Across the entries below, how many lines include "Bool"? Give the number and nothing else.

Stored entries
◆ ◆ ◆ ◆ ◆ ◆ ◆

/-! ## Memory (R94, R457) -/

/-- An intermediate address of virtual function `v` as Selham reaches it: through stage 2 alone. A page without the right to the
access, one shared by COW among them, is a PERMISSION (R457). -/
def State.selPa (s : State) (v ia : Nat) (acc : Acc) : Except Cause Nat :=
  match s.xlate2 (s.die 4).tlb v ia acc with
  | .mem pa _ => .ok pa
  | .mmio _ _ => .error .permission
  | .bad .translation _ _ => .error .translation
  | .bad _ _ _ => .error .permission

/-- The `n` bytes at an intermediate address. -/
def State.selBytes (s : State) (v ia n : Nat) : Except Cause (List Byte) :=
  if n = 0 then .ok []
  else if ia / 65536 = (ia + n - 1) / 65536 then
    match s.selPa v ia .rd with
    | .error c => .error c
    | .ok pa => if (List.range (n / 128 + 2)).any fun i => decide (128 * (lineOf pa + i) < pa + n) && s.poison.contains (lineOf pa + i)
        then .error .dataUncorrectable else .ok (s.bytes pa n)
  else
    (List.range n).mapM fun i =>
      match s.selPa v (ia + i) .rd with
      | .error c => .error c
      | .ok pa => if s.poisoned pa then .error .dataUncorrectable else .ok (s.byte pa)

/-- `n` words of 64 bits. -/
def State.selWords (s : State) (v ia n : Nat) : Except Cause (List W64) :=
  match s.selBytes v ia (8 * n) with
  | .error c => .error c
  | .ok bs => .ok ((List.range n).map fun i => BitVec.ofNat 64 (leNat ((bs.drop (8 * i)).take 8)))

/-! ## Refusals (R401) -/

/-- A refused launch: CAUSE, the word at 0x10, and FIELD. -/
structure SelRefusal where
  cause : Nat
  info : W64
  field : Nat
  deriving DecidableEq, Repr

/-- A refusal with CAUSE 0x06: reason, stream, byte offset, and the offset of the record that names the stream. -/
def selRefuse (reason stream off field : Nat) : SelRefusal :=
  { cause := 6, info := BitVec.ofNat 64 (off % 2 ^ 32 + stream * 2 ^ 32 + reason * 2 ^ 40), field := field }

/-! ## The block (R290, R291, R301) -/

/-- The bits of a word outside the fields listed are 0. -/
def onlyBits (w : W64) (fields : List (Nat × Nat)) : Bool :=
  (List.range 64).all fun i => !w.getLsbD i || fields.any fun f => decide (f.2 ≤ i) && decide (i ≤ f.1)

/-- The first word of a record with a bit outside its fields. -/
def blockRecBad (ws : List W64) (fields : List (List (Nat × Nat))) : Option Nat :=
  firstBelow 8 fun i => !onlyBits (getAt ws i 0) (getAt fields i [])

def headerFields : List (List (Nat × Nat)) := [[(56, 0)], [(63, 0)], [(6, 0)], [(15, 0)], [], [], [], []]
def headFields : List (List (Nat × Nat)) :=
  [[(56, 0)], [(47, 0)], [(47, 32), (23, 0)], [(15, 0)], [(63, 0)], [(31, 0)], [(0, 0)], []]
def coreFields : List (List (Nat × Nat)) :=
  [[(56, 0)], [(56, 0)], [(56, 0)], [(39, 0)], [(8, 7), (1, 0)], [(31, 0)], [(63, 0)], [(47, 0)]]

/-- The first word of a head record with a reserved value. -/
def headBad (x : Show) (on : Bool) : Option Nat :=
  if !on then none
  else if x.vtotal = 0 || x.vtotal < x.height then some 1
  else if 7 < x.pslot || x.latch = 0 || 64 < x.latch || x.lineClk = 0 then some 2
  else none

/-- The first word of a line-core record with a reserved value (R291, R296). -/
def coreRecBad (x : SelLoad) (c : Nat) : Option Nat :=
  let code := fun (n : Nat) => decide (n ≤ 5) || decide (n = 15)
  if (List.range 8).any fun k => decide (16 < x.tok c k) then some 3
  else if !(List.range 8).all (fun q => code (x.producer c q) && code (x.consumer c q))
      || (List.range 7).any (fun q => decide (x.consumer c q = 4)) || (x.bind c && decide (x.consumer c 7 ≠ 4)) then some 6
  else none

◆ ◆ ◆ ◆ ◆ ◆ ◆

Exercise result. 2